I have a new laptop and want to get some kind of encryption on it…I feel so violated all of the time and feel naive about how to protect myself online…any ideas there? I do not send him emails from the account I use daily. I also do not open anything he attaches anymore. I had some weird stuff happen, my previous laptop crashed and there were weird files, as I tried to trouble shoot what happened, file names came up with my name, my sons and my daughters and I have no files by those names…it made me wonder again if he was trying to hack into my computer. paranoid? Most likely!
Ok, gotta do some work today! Thanks again for everything. really.
Dear China girl,
Don’t worry about the paragraphs it just makes it easier for us old timers with poor eye sight to read and keep it straight.
Okay, get you a safe, a fire safe, they can be had for about $150 and have it BOLTED TO YOUR FLOOR or wall, hide it bck inside a closet as well. They are about one ft. by one ft. square but hold a lot of papers and so on. If it is bolted down (the tops of the bolts are inside the safe which is locked, AND I DOUBT THE PERSON ENTERING YOUR HOUSE IS A SAFE CRACKER….and if it is bolted they can’t haul it off. Turn some cardboard box over it to make it look like something stored there.
Lock all windows AND have them screwed down (you can do this yourself if you are handy and if not get a male friend with a good drill to do it. It will only leave minior holes in the woodwork which you can repair when you leave the house or apartment.
Also, put sticks in the window or sliding glass door so the stick will keep it from being raised or slid side to side.
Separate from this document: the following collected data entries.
-- ==== Sys2Proof/Tests/Slice0.lean ====
section
/-! SUPPORT. The model's own tests. Part 1: words written out from the spec's encodings, and what they decode to. Part 2: well-formedness.
Part 3: single steps against the vectors of spec/95_test_vectors.md. Part 4: for every statement with hypotheses, a state and operands that
meet them all, clause by clause. -/

namespace Sys2Proof.Tests

open Sys2Proof.Machine

/-! ### Part 1: decoding (spec/30_encoding.md R71, R72, R75) -/

/-- Every admitted read descriptor of R75, as its two bytes, and the access it names. -/
def readWords : List (List Byte × Instr) :=
  [([0x00, 0x00], .rdCmd), ([0x08, 0x00], .rdStatus), ([0x10, 0x00], .rdSeed), ([0x18, 0x00], .rdSrc),
  ([0x20, 0x00], .rdLen), ([0x28, 0x00], .rdResult), ([0x30, 0x00], .rdReserved30), ([0x38, 0x00], .rdReserved38),
  ([0x40, 0x00], .rdReserved40), ([0x48, 0x00], .rdReserved48), ([0x50, 0x00], .rdReserved50),
  ([0x58, 0x00], .rdReserved58), ([0x60, 0x00], .rdReserved60), ([0x68, 0x00], .rdReserved68),
  ([0x70, 0x00], .rdReserved70), ([0x78, 0x00], .rdReserved78), ([0x80, 0x00], .rdReserved80),
  ([0x88, 0x00], .rdReserved88), ([0x90, 0x00], .rdReserved90), ([0x98, 0x00], .rdReserved98),
  ([0xA0, 0x00], .rdReservedA0), ([0xA8, 0x00], .rdReservedA8), ([0xB0, 0x00], .rdReservedB0),
  ([0xB8, 0x00], .rdReservedB8), ([0xC0, 0x00], .rdReservedC0), ([0xC8, 0x00], .rdReservedC8),
  ([0xD0, 0x00], .rdReservedD0), ([0xD8, 0x00], .rdReservedD8), ([0xE0, 0x00], .rdReservedE0),
  ([0xE8, 0x00], .rdReservedE8), ([0xF0, 0x00], .rdReservedF0), ([0xF8, 0x00], .rdReservedF8)]

/-- Every admitted write descriptor of R75, as its two bytes, and the access it names. -/
def writeWords (v : Word) : List (List Byte × Instr) :=
  [([0x00, 0x01], .wrCmd v), ([0x08, 0x01], .wrStatus v), ([0x10, 0x01], .wrSeed v), ([0x18, 0x01], .wrSrc v),
  ([0x20, 0x01], .wrLen v), ([0x28, 0x01], .wrResult v), ([0x30, 0x01], .wrReserved30 v),
  ([0x38, 0x01], .wrReserved38 v), ([0x40, 0x01], .wrReserved40 v), ([0x48, 0x01], .wrReserved48 v),
  ([0x50, 0x01], .wrReserved50 v), ([0x58, 0x01], .wrReserved58 v), ([0x60, 0x01], .wrReserved60 v),
  ([0x68, 0x01], .wrReserved68 v), ([0x70, 0x01], .wrReserved70 v), ([0x78, 0x01], .wrReserved78 v),
  ([0x80, 0x01], .wrReserved80 v), ([0x88, 0x01], .wrReserved88 v), ([0x90, 0x01], .wrReserved90 v),
  ([0x98, 0x01], .wrReserved98 v), ([0xA0, 0x01], .wrReservedA0 v), ([0xA8, 0x01], .wrReservedA8 v),
  ([0xB0, 0x01], .wrReservedB0 v), ([0xB8, 0x01], .wrReservedB8 v), ([0xC0, 0x01], .wrReservedC0 v),
  ([0xC8, 0x01], .wrReservedC8 v), ([0xD0, 0x01], .wrReservedD0 v), ([0xD8, 0x01], .wrReservedD8 v),
  ([0xE0, 0x01], .wrReservedE0 v), ([0xE8, 0x01], .wrReservedE8 v), ([0xF0, 0x01], .wrReservedF0 v),
  ([0xF8, 0x01], .wrReservedF8 v)]

/-- R75. -/
theorem test_decode_reads : ∀ p ∈ readWords, (decodeBytes p.1).toOption = some p.2 := by decide

/-- R75; the data 0x0123456789abcdef follows, least significant byte first. -/
theorem test_decode_writes : ∀ p ∈ writeWords 0x0123456789abcdef,
    (decodeBytes (p.1 ++ [0xef, 0xcd, 0xab, 0x89, 0x67, 0x45, 0x23, 0x01])).toOption = some p.2 := by decide

/-- R71, R73. -/
theorem test_decode_nop : (decodeBytes [0, 0, 0, 0, 0, 0, 0, 0]).toOption = some .nop := by decide

/-- R71, R73. -/
theorem test_decode_digest : (decodeBytes [1, 0, 0, 0, 0, 0, 0, 0]).toOption = some .digest := by decide

/-- V-DEC. -/
theorem test_decode_illegal : ([0x2, 0xff, 0x100, 0x101, 0x8000000000000001, 0xffffffffffffffff] : List Word).all
    (fun w => decide (decode (.command w) = .illegal w)) = true := by decide

/-- R75: `off[2:0] != 0`. -/
theorem test_decode_unadmitted : (decodeBytes [0x04, 0x00]).toOption = some (.unadmittedAccess false 0x04 0) ∧
    (decodeBytes [0x29, 0x01, 7, 0, 0, 0, 0, 0, 0, 0]).toOption = some (.unadmittedAccess true 0x29 7) := by decide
Get DEAD BOLTS for your front and rear doors—there is a thing called a “bump key” which is a set of burgular keys, they are available cheap on the internet, and allow the person who has them to open ALMOST any lock. make SURE that you get BUMP-KEY PROOF locks.
Also, get you a “nanny cam” and hide it in your house and turn it on, or give it a motion activation, so that anyone inside your house is RECORDED but doesn’t know they are being recorded.
These precautions may not be necessary, but I figure if he has been there 2 x he will come back again. BE PREPARED. Then if you get proof you can charge him with breaking and entering felony!
As far as computer is concerned. Take your new lap top to a place that can scan it and check it out if you are not computer savy enough to do so.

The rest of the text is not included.